Chapter 50


I WAS BACK in Cawley Dark's office with the airconditioning humming steadily. Dark had on a blue oxford shirt today. With him was a red-haired guy with a big Adam's apple.

"This is Ray Butler," Dark said. "He's the water resource guy for the county."

Butler and I shook hands. We sat in the two chairs facing Dark's desk.

"I told Ray about your situation down in Potshot. He was real impressed that I was doing legwork for a Boston shoo-fly."

"Me too," I said.

Dark leaned back and made a go-ahead gesture at me with his right hand.

"What's the water situation in Potshot?" I said to Butler.

"The Arapaho Aquifer," he said. "Extends from around Salt City in the Sawtooths, maybe eighty-five miles down through Potshot."

"An aquifer is like an underground river?" I said.

"More like an underground sponge," Butler said.

He had a high, sharp voice.

"Which holds water, and can be caused to yield it through wells or springs. The water seeps through pores and fractures in consolidated rock, or through spaces between the particles if it's unconsolidated."

"Thank you," I said.

Leaning back in his chair with his fingers laced over his flat stomach, Dark might have been in a reverie, except that there was a hint of amusement in the way his eyes moved.

"There are, of course, confined aquifers and unconfined aquifers."

"Of course," I said. "Is the Arapaho Aquifer sufficient to the needs of Potshot?"

"Barely," Butler said.

"Does that limit development?"

"Of course it does," Butler keened.

Talking to the likes of me was clearly painful for him.

"What would happen if the water consumption exceeded the capacity of the aquifer?"

"It could not recharge at a pace sufficient to the need."

Everything Butler said sounded like sort of a high-pitched protest.

"So they'd run out of water."

"That's what I just said."

"Is there any possibility that there is another aquifer?"

"Of course there is. It would be presumptuous to suggest that we know everything about the substrata."

"Presumptuous," I said. "Is it likely?"

Butler paused. How to say this to an unscientific moron?
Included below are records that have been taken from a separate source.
/-- TXN_STAT.COMMITS of the pages that a commit changes (R64). -/
def State.countCommit (s : State) (l : List PortWrite) : State :=
  ((l.map PortWrite.page).eraseDups).foldl (fun s p => s.count (TXN_COMMITS p) 1) s

/-- The tag at a place. -/
def State.tagAt (s : State) (e : TagPlace) : Tag := (s.port e.2.1).tag e.2.2

/-- A commit reaches its tick: the tag becomes DONE with the tick's count. Its writes, one that is held for a clock of its unit included,
stand in staged order against the other port's transactions from here on (R96, R98). -/
def State.tagDone (s : State) (e : TagPlace) : State :=
  let t := s.tagAt e
  if t.state ≠ .committing then s
  else
    let s := s.setPort e.2.1 ((s.port e.2.1).setTag e.2.2 fun _ => ⟨.done, t.staged, 0, t.tick % 2 ^ 32, 0⟩)
    t.staged.foldl (fun s w => s.hostWrote e.2.1 w.bar2 w.addr) s

/-- A commit whose tick is a save's snapshot tick belongs to the snapshot (R557). -/
def State.snapshotAt (s : State) (tick : Nat) : State :=
  match s.mrl.saving with
  | some (b, snap) =>
    if snap.epoch = tick then { s with mrl := { s.mrl with saving := some (b, { s.snapshot snap.seq with epoch := tick }) } } else s
  | none => s

/-- The commits of one epoch tick take effect together (R97): those that an earlier one of them has not aborted (R98). A write to a unit
whose clock cannot run yet is held. -/
def State.commitsAt (s : State) (tick : Nat) : State :=
  let due := (s.dueTags tick).filter fun e => (s.tagAt e).tick == tick
  let s := due.foldl State.tagDone s
  let done := due.filter fun e => (s.tagAt e).state == .done
  let l := done.flatMap fun e => (s.tagAt e).staged.map fun w => (e.2.1, w)
  let (now, later) := l.partition fun e => (s.wakePage e.2.page).pageRuns e.2.page
  let s := { s with deferred := s.deferred ++ later }.applyTogether now
  (done.foldl (fun s e => (s.countCommit (s.tagAt e).staged).notice HIF_NOTE_TXN_DONE) s).snapshotAt tick

/-- Every commit whose tick has come at the epoch tick count e takes effect, tick by tick. -/
def State.commitsBy (s : State) (e : Nat) : State :=
  (((s.dueTags e).map fun p => (s.tagAt p).tick).eraseDups).foldl State.commitsAt s

/-- The staged writes held for a unit whose clock now runs take effect, in order (R23, R97). -/
def State.flushDeferred (s : State) : State :=
  let (now, later) := s.deferred.partition fun e => s.pageRuns e.2.page
  { s with deferred := later }.applyTogether now

/-! ### The endpoint (R81, R100, R567) -/

/-- The link leaves L0 and L1. -/
def State.linkDown (s : State) : State :=
  if s.rdB HIF_STATUS_LINK_UP then (s.wr HIF_STATUS_LINK_UP 0).notice HIF_NOTE_LINK_DOWN else s

/-- What the host has set in the configuration space: Memory Space Enable and the addresses of BAR0 and BAR2 (R77, R567). They are kept at
places of no register. -/
abbrev PCIE_MSE : Field := ⟨0x40004, 0, 1, .ro, 0, .cleared⟩
abbrev PCIE_BAR0 : Field := ⟨0x40010, 0, 32, .ro, 0, .cleared⟩
abbrev PCIE_BAR2 : Field := ⟨0x40018, 0, 64, .ro, 0, .cleared⟩

/-- A word of the endpoint's configuration space at a byte offset below 0x40, in the header that PCI Express 3.0 lays out (R77): IDs,
command, class code and revision, BAR0 of 256 KiB and BAR2 of 1 GiB in 64 bits, no other BAR, and Interrupt Pin 0. PRESUMED, log
entry 31. -/
def State.configWord (s : State) (off : Nat) : Nat :=
  match off / 4 with
  | 0 => 0x5C081F9B
  | 1 => 2 * s.rd PCIE_MSE + 4 * s.rd HIF_STATUS_BME
  | 2 => 0x11800003
  | 4 => s.rd PCIE_BAR0 / 2 ^ 18 * 2 ^ 18
  | 6 => s.rd PCIE_BAR2 / 2 ^ 30 * 2 ^ 30 % 2 ^ 32 + 4
  | 7 => s.rd PCIE_BAR2 / 2 ^ 32
  | _ => 0

/-- The endpoint's other figures of R77: the largest payload and read request in bytes, ASPM L0s and L1, and Advanced Error Reporting. -/
def pcieMaxPayload : Nat := 256
def pcieMaxReadRequest : Nat := 512
def pcieAspmL0s : Bool := false
def pcieAspmL1 : Bool := true
def pcieAer : Bool := true

/-- The endpoint's configuration space returns to its reset values. -/
def State.endpointReset (s : State) : State :=
  let s := s.wrAll [(HIF_STATUS_BME, 0), (HIF_STATUS_MSIX_EN, 0), (MSIX_FUNC_MASK, 0), (MSIX_PBA, 0), (PCIE_MSE, 0), (PCIE_BAR0, 0),
    (PCIE_BAR2, 0)]
  (List.range 32).foldl
    (fun s v => s.wrAll [(MSIX_ADDR_LO v, 0), (MSIX_ADDR_HI v, 0), (MSIX_DATA v, 0), (MSIX_MASK v, 1)]) s

/-- The PCIe port's path loses what it held but for the posted writes and the fence. -/
def State.perstPath (s : State) : State :=
  { s with pcie := { PortPath.empty with posted := s.pcie.posted, fence := s.pcie.fence } }

/-- PCIE_PERST_N is asserted: the endpoint, HDM and the PCIe mirror are reset; posted writes stay. -/
def State.perst (s : State) : State :=
  ((s.linkDown.endpointReset).hdmReset.slqPerst.perstPath).notice HIF_NOTE_PERST

/-- The host sets Memory Space Enable and the BARs. -/
def State.barConfig (s : State) (mse : Bool) (bar0 bar2 : Nat) : State :=
  ((s.wrB PCIE_MSE mse).wr PCIE_BAR0 bar0).wr PCIE_BAR2 bar2

/-- The host sets one vector's Mask bit where it is given, and the function's Bus Master Enable, MSI-X Enable and Function Mask: what
was pending and may now leave is sent or dropped (R83). -/
def State.msixConfig (s : State) (v : Option Nat) (masked bme en fmask : Bool) : State :=
  let s := match v with
    | some v => s.wrB (MSIX_MASK v) masked
    | none => s
  let s := if s.rdB HIF_STATUS_BME && !bme && s.rdB HDM_CTRL_EN then s.dmaError else s
  let s := ((s.wrB HIF_STATUS_BME bme).wrB HIF_STATUS_MSIX_EN en).wrB MSIX_FUNC_MASK fmask
  (List.range 32).foldl State.msixRetry s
"It's possible," he said finally.

"And if there were an increase in the amount of available water," I said. "Then I assume it would support increased development."

"It would make it possible," Butler said, "where, right now, it is not."
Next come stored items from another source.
/-- With one request that has not been decided and no write held for a stopped domain: a request that the rules refuse leaves the modes as
they were, puts axis, blocker and result 3 into SYS_REQ_STAT, counts, raises REFUSED and is recorded, and a refused HOLD in SWAPPING
abandons the handover; one that must wait stays in the queue with result 2 and raises WAITING; a power state that is granted is the
power axis's new value with result 1. ALARM closes everything: Sieve OFF, Grog IDLE, role SOLO, ALARM shown and the key slots' READY
gone. Without requests the step does nothing. (Where the spec leaves a choice, it is the model's: log entries 26 and 172.) -/
def Obligations.DecisionStep : Prop :=
  (∀ s : State, s.modeReqs = [] → s.modeWaiting = [] → s.deferred = [] → s.grg.campaign = none →
    Completes .modeDecisionStep s fun t => t = s) ∧
  (∀ (s : State) (v : Power) (c o : Nat), s.mayDecide = true → s.modeWaiting = [] → s.modeReqs = [⟨.power v, c, o⟩] → s.deferred = [] →
    Completes .modeDecisionStep s fun t =>
      t.rd SYS_REQ_STAT_AXIS = 2 ∧
      match s.powerVerdict v with
      | .refuse b =>
        t.modes = s.modes ∧ t.rd SYS_REQ_STAT_BLOCKER = b ∧ t.rd SYS_REQ_STAT_RESULT = 3 ∧
        t.rd SYS_REQ_STAT_REFUSALS = (s.rd SYS_REQ_STAT_REFUSALS + 1) % 2 ^ SYS_REQ_STAT_REFUSALS.width ∧
        Raises SYS_NOTE_REFUSED s t ∧ Records 0x0003 2 b v.code 0 s t ∧ t.modeWaiting = [] ∧
        if v = .hold ∧ s.modes.role = .swapping then t.clm.swap = none ∧ ∀ h ∈ s.clm.swap, Asks (.role (if !h.giving && h.sent then .primary else h.before)) t
        else t.modeReqs = []
      | .wait b =>
        t.modes = s.modes ∧ t.rd SYS_REQ_STAT_BLOCKER = b ∧ t.rd SYS_REQ_STAT_RESULT = 2 ∧ Raises SYS_NOTE_WAITING s t ∧
        t.modeReqs = [] ∧ t.modeWaiting = [⟨.power v, c, o⟩]
      | .grant =>
        t.rd SYS_REQ_STAT_RESULT = 1 ∧ (v ≠ .hold → t.modes.power = v ∧ (v ≠ s.modes.power → Noted SYS_NOTE_MODE t)) ∧
        (v = .hold → s.modes.power ≠ .hold → t.modes.power = .hold ∧ t.startup.phase = .hold ∧ t.startup.holdByRequest = true)) ∧
  (∀ s : State, s.mayDecide = true → s.modeWaiting = [] → s.modeReqs = [⟨.tamper .alarm, 0, 0⟩] → s.deferred = [] →
    s.modes.tamper = .clear →
    Completes .modeDecisionStep s fun t =>
      t.modes.tamper = .alarm ∧ t.modes.sieve = .off ∧ t.modes.grog = .idle ∧ t.modes.role = .solo ∧ t.modes.life = s.modes.life ∧
      t.modes.power = s.modes.power ∧ t.rd TPR_STATUS_ALARM = 1 ∧ t.rd HPN_STATUS_READY = 0 ∧ Noted SYS_NOTE_MODE t ∧
      Noted TPR_NOTE_ALARM t) ∧
  (∀ (s : State) (v : SieveMode) (c o : Nat), s.mayDecide = true → s.modeWaiting = [] → s.modeReqs = [⟨.sieve v, c, o⟩] →
    s.deferred = [] → v ≠ .full →
    Completes .modeDecisionStep s fun t =>
      t.rd SYS_REQ_STAT_AXIS = 5 ∧
      match s.sieveVerdict v with
      | .refuse b => t.modes = s.modes ∧ t.rd SYS_REQ_STAT_BLOCKER = b ∧ t.rd SYS_REQ_STAT_RESULT = 3 ∧ Raises SYS_NOTE_REFUSED s t
      | .wait b => t.modes = s.modes ∧ t.rd SYS_REQ_STAT_BLOCKER = b ∧ t.rd SYS_REQ_STAT_RESULT = 2 ∧ t.modeWaiting = [⟨.sieve v, c, o⟩]
      | .grant => t.rd SYS_REQ_STAT_RESULT = 1 ∧ t.modes = { s.modes with sieve := v })

/-- After t11, a power request for the state in force is granted; QUIET and DOZE are refused with blocker 1 in SCRAPPED; HOLD is refused with blocker 3 in PRIMARY and SWAPPING, and DOZE in SWAPPING; any state but RUN is refused with blocker 4 while an image is activating and with blocker 5 in FULL; RUN is always granted. Before t11 HOLD waits and every other power request is refused, with blocker 7. SLICED is refused with blocker 2 in DOZE, SLICED and FULL with blocker 3 in SWAPPING; OFF is always granted. Which blocker is named where several hold is the model's reading of the order of the axes (log entry 26). -/
def Obligations.ModeMatrixOfPower : Prop :=
  ∀ (s : State) (v : Power),
    (s.startup.line < 11 → s.powerVerdict v = if v = .hold then .wait 7 else .refuse 7) ∧
    (11 ≤ s.startup.line →
      (s.modes.power = v → s.powerVerdict v = .grant) ∧ s.powerVerdict .run = .grant ∧
      (s.modes.power ≠ v → s.modes.life = .scrapped → v = .quiet ∨ v = .doze → s.powerVerdict v = .refuse 1) ∧
      (s.modes.power ≠ .hold → s.modes.role = .primary ∨ s.modes.role = .swapping → s.powerVerdict .hold = .refuse 3) ∧
      (s.modes.power ≠ .doze → s.modes.life ≠ .scrapped → s.modes.role = .swapping → s.powerVerdict .doze = .refuse 3) ∧
      (s.modes.power ≠ v → v ≠ .run → s.modes.life ≠ .scrapped → s.modes.role = .solo ∨ s.modes.role = .standby →
        s.powerVerdict v =
          if s.modes.grog = .activating then .refuse 4 else if s.modes.sieve = .full then .refuse 5 else .grant)) ∧
    s.sieveVerdict .off = .grant ∧
    (s.modes.tamper = .clear → s.modes.life ≠ .scrapped → s.modes.power = .doze → s.sieveVerdict .sliced = .refuse 2) ∧
    (s.modes.tamper = .clear → s.modes.life ≠ .scrapped → s.modes.power = .run → s.modes.role = .swapping →
      s.sieveVerdict .sliced = .refuse 3 ∧ s.sieveVerdict .full = .refuse 3)

/-- A write of SYS_POWER is one request for the decision step from t5 on and is held before it; a write of SIV_MODE is one request, and the value 3 none. Access to a stopped domain starts it; in DOZE a domain idle for 1 ms is gated or stopped as its row says, and other domains stand; work for a page starts the page's domains. -/
def Obligations.ModeRequestsAndDomains : Prop :=
  (∀ (s : State) (port : Port) (v : Nat), s.atWork 0x00 = true → WellFormed (.sysPowerReq port v) →
    Completes (.sysPowerReq port v) s fun t =>
      t.rd SYS_POWER_REQ = v ∧
      if s.startup.line < 5 then t.startup = { s.startup with heldPower := some v } ∧ t.modeReqs = s.modeReqs
      else t.startup = s.startup ∧ t.modeReqs = s.modeReqs ++ [⟨.power (powerOf v), 0, 0⟩]) ∧
  (∀ (s : State) (port : Port) (v : Nat), s.atWork 0x1F = true → WellFormed (.sivModeReq port v) →
    Completes (.sivModeReq port v) s fun t =>
      t.rd SIV_MODE_REQ = v ∧
      t.modeReqs = if v = 3 then s.modeReqs else s.modeReqs ++ [⟨.sieve (sieveOf v), 0, 0⟩]) ∧
  (∀ (s : State) (d : Nat), WellFormed (.domainStartOnDemand d) → s.inService = true → s.deferred = [] →
    Completes (.domainStartOnDemand d) s fun t =>
      t.domain d = .running ∧ (∀ j, j < 14 → j ≠ d → t.domain j = s.domain j) ∧ t.regs = s.regs) ∧
  (∀ (s : State) (d : Nat), WellFormed (.domainIdleStop d) →
    Completes (.domainIdleStop d) s fun t =>
      (∀ j, j < 14 → j ≠ d → t.domain j = s.domain j) ∧
      (s.modes.power = .doze → s.startup.phase = .ready →
        (d = 2 ∨ d = 5 ∨ d = 6 → t.domain d = .gated) ∧ (d = 3 → t.domain d = .stopped) ∧ (d ∉ [2, 3, 5, 6] → t = s)) ∧
      (s.modes.power ≠ .doze → t = s)) ∧
  (∀ (s : State) (p d : Nat), s.modes.power = .doze → s.startup.phase = .ready → d ∈ pageDomains p → (dozeState d).isSome = true →
    (s.wakePage p).domain d = .running)

/-- When the trial timer of an image on trial expires, or on ROLLBACK of a processor on trial, TRIAL is cleared, the other bank becomes active and a warm reset with cause 6 follows; ROLLBACK of a processor not on trial shows RESULT 3 and resets nothing, and in a start that halted before SUP it does nothing. The timer stands still while CK_REF does. PCIE_PERST_N resets the endpoint, HDM and the PCIe path: the link is down, Bus Master, Memory Space and MSI-X are disabled, the BARs are 0, every vector is masked, the HDM registers read their reset values but for the drop count of the frames discarded, the queues to the host are empty, posted writes and the fence stay, and the LRP's path is as before. -/
def Obligations.TrialsRollbackAndPerst : Prop :=
  (∀ s : State, s.grg.trial = none ∨ s.refRuns = false → Completes .trialTimerExpiry s fun t => t = s) ∧
  (∀ (s : State) (p at_ : Nat), s.grg.trial = some (p, at_) → p < 3 → s.refRuns = true →
    Completes .trialTimerExpiry s fun t =>
      t.rd (GRG_BANK_TRIAL p) = 0 ∧ t.rd (GRG_BANK_ACTIVE p) = 1 - s.rd (GRG_BANK_ACTIVE p) ∧ t.grg.trial = none ∧
      t.startup.phase = .inReset ∧ t.startup.kind = .warm ∧ t.startup.line = 2 ∧ t.rd SYS_RESET_CAUSE_CAUSE = 6 ∧
      t.rd SYS_RESET_CAUSE_WARM_COUNT = min 65535 (s.rd SYS_RESET_CAUSE_WARM_COUNT + 1) ∧
      t.modes = ⟨.run, .solo, s.modes.life, .off, .idle, .clear, .free⟩ ∧ t.grg.images = s.grg.images) ∧
  (∀ (s : State) (port : Port) (p : Nat), s.atWork 0x20 = true → p < 4 → s.startup.phase = .halted false →
    Completes (.rollback port p) s fun t => t = s.hostWrote port false GRG_CMD_OP.addr) ∧
  (∀ (s : State) (port : Port) (p : Nat), s.atWork 0x20 = true → p < 4 → s.startup.phase ≠ .halted false →
    Completes (.rollback port p) s fun t =>
      if p < 3 ∧ s.rd (GRG_BANK_TRIAL p) = 1 then
        t.rd (GRG_BANK_TRIAL p) = 0 ∧ t.rd (GRG_BANK_ACTIVE p) = 1 - s.rd (GRG_BANK_ACTIVE p) ∧ t.grg.trial = none ∧
        t.startup.phase = .inReset ∧ t.startup.kind = .warm ∧ t.startup.line = 2 ∧ t.rd SYS_RESET_CAUSE_CAUSE = 6 ∧
        t.rd SYS_RESET_CAUSE_WARM_COUNT = min 65535 (s.rd SYS_RESET_CAUSE_WARM_COUNT + 1) ∧
        t.modes = ⟨.run, .solo, s.modes.life, .off, .idle, .clear, .free⟩ ∧ t.grg.images = s.grg.images
      else t.rd GRG_CMD_STAT_RESULT = 3 ∧ t.grg = s.grg ∧ t.startup = s.startup ∧ t.modes = s.modes) ∧
  (∀ s : State, s.atWork 0x01 = true →
    Completes .pciePerst s fun t =>
      t.rd HIF_STATUS_LINK_UP = 0 ∧ t.rd HIF_STATUS_BME = 0 ∧ t.rd HIF_STATUS_MSIX_EN = 0 ∧ t.rd PCIE_MSE = 0 ∧ t.rd PCIE_BAR0 = 0 ∧
      t.rd PCIE_BAR2 = 0 ∧
      (∀ v, v < 32 → t.rd (MSIX_MASK v) = 1 ∧ t.rd (MSIX_ADDR_LO v) = 0 ∧ t.rd (MSIX_DATA v) = 0) ∧
      t.hdm = .empty ∧ (∀ c, c < 8 → t.swQueue 6 c = []) ∧
      t.rd HDM_RX_DROP = ((List.range 8).map fun c => (s.swQueue 6 c).length).sum % 2 ^ 32 ∧
      (∀ f : Field, f.page = 0x17 → f.key ≠ HDM_RX_DROP.key → t.rd f = f.reset % 2 ^ f.width) ∧
      t.pcie = { PortPath.empty with posted := s.pcie.posted, fence := s.pcie.fence } ∧ t.lrp = s.lrp ∧ Noted HIF_NOTE_PERST t)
"Anybody been looking for water down there?"

"No."

"How do you know?"

"In this environment, water is very precious," Butler said. "We cannot permit it to be exploited without supervision."

"So how would you know," I said.

"We'd know."

"How?"

Butler was silent. It was impossible that this rube had asked him a question he couldn't answer.

"Do you know how," I said to Dark.

Dark shook his head.

"There would be evidence of exploration," Butler said.

"When's the last time you looked?"

Again Butler was silent.

After awhile Dark said, "Well thank you very much, Ray, I don't believe we'll be needing anything else."

Butler stood and shook hands with me, sourly, I thought, and departed.

"Ray's never met a man he didn't like," Dark said.

"Be fun to drink beer with," I said.

"If you drank a real lot," Dark said.

"You able to get anyone to check the real estate?"

" 'Course I did," Dark said. "I'm the goddamned police."

"And?"

"And I had somebody go over to the county hall, like you wanted, and look up real estate transactions in and around Potshot. Here's a list."

Dark handed me the list.

"Recognize any names?" he said.

"Couple," I said. "Who's this Saguaro Development Associates?"

"Thought you'd ask me that," Dark said. He handed me another sheet. "Recognize any names?" he said.

"All of them," I said.

I took it and folded it over and tucked it in the inside pocket of my elegant toffee-colored summer silk tweed jacket, which I wore to conceal my somewhat less elegant, blue-barreled handgun.